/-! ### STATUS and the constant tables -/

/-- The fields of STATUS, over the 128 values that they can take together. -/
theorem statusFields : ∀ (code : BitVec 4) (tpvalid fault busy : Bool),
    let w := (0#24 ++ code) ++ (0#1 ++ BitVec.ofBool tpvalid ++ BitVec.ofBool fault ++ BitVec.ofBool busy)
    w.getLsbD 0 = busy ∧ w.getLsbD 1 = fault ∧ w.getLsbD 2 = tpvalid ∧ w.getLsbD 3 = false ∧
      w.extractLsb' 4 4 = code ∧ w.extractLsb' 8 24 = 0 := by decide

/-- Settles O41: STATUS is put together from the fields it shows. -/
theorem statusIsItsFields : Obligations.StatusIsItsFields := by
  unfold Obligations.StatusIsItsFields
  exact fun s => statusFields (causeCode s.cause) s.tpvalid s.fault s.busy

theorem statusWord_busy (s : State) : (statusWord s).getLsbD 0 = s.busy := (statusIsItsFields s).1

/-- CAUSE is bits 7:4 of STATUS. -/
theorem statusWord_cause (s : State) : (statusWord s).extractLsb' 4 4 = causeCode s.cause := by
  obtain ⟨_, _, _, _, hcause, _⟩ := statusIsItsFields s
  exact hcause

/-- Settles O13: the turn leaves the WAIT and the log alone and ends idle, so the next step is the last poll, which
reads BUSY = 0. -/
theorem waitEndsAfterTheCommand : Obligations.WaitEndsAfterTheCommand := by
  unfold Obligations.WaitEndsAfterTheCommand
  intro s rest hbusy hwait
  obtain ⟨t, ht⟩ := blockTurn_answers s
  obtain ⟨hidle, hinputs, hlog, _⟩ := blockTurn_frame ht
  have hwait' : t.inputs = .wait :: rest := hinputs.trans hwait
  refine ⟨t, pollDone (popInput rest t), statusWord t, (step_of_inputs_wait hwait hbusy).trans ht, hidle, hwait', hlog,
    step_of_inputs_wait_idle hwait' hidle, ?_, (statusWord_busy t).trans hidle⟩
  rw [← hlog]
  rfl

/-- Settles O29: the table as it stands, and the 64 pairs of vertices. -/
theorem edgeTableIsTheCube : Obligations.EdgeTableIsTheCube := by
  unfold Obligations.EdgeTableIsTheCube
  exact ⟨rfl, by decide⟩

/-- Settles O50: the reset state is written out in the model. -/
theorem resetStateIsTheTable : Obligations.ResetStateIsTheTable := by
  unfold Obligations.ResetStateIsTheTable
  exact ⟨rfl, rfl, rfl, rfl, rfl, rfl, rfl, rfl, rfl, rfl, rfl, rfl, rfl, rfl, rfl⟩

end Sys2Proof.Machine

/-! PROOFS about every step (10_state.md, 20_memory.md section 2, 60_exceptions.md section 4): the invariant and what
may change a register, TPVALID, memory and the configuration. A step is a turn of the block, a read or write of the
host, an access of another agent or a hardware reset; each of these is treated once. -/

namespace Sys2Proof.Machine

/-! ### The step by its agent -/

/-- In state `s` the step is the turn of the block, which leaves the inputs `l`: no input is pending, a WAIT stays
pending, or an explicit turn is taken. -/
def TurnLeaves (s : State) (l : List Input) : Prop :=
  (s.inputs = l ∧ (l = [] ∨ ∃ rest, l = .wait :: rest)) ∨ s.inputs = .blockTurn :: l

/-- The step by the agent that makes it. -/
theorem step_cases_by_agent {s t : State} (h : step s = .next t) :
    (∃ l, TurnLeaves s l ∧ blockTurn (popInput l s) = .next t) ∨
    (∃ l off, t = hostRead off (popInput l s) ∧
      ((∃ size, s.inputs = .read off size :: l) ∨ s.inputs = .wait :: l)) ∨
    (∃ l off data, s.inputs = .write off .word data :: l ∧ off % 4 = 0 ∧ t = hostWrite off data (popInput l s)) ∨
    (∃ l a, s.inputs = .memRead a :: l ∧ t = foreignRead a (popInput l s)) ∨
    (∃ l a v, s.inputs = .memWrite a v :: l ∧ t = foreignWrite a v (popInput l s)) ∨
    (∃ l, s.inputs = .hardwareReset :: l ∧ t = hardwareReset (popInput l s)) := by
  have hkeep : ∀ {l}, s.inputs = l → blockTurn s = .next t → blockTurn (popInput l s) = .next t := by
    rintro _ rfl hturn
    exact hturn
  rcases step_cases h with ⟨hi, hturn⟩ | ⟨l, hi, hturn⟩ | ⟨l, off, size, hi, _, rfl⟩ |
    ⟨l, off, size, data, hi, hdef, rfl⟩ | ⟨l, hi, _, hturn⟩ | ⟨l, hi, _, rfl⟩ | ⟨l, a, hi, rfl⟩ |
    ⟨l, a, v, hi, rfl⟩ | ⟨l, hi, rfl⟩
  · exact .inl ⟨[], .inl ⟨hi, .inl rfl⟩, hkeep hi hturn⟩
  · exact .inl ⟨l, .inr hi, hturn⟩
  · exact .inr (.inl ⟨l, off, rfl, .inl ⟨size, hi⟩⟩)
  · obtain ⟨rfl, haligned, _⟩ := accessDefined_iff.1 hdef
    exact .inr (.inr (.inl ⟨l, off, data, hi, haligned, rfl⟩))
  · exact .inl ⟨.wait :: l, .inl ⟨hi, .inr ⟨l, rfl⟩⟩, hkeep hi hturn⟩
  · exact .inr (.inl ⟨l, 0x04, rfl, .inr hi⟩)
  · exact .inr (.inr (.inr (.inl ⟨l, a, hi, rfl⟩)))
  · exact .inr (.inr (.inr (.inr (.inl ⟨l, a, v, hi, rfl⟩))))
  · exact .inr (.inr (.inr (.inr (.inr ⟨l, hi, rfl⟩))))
○ ○ ○
# EXERCISE DESCRIPTION
Which lines above contain the word "next"? List them.

# EXERCISE SOLUTION
/-- Settles O13: the turn leaves the WAIT and the log alone and ends idle, so the next step is the last poll, which
theorem step_cases_by_agent {s t : State} (h : step s = .next t) :
    (∃ l, TurnLeaves s l ∧ blockTurn (popInput l s) = .next t) ∨
  have hkeep : ∀ {l}, s.inputs = l → blockTurn s = .next t → blockTurn (popInput l s) = .next t := by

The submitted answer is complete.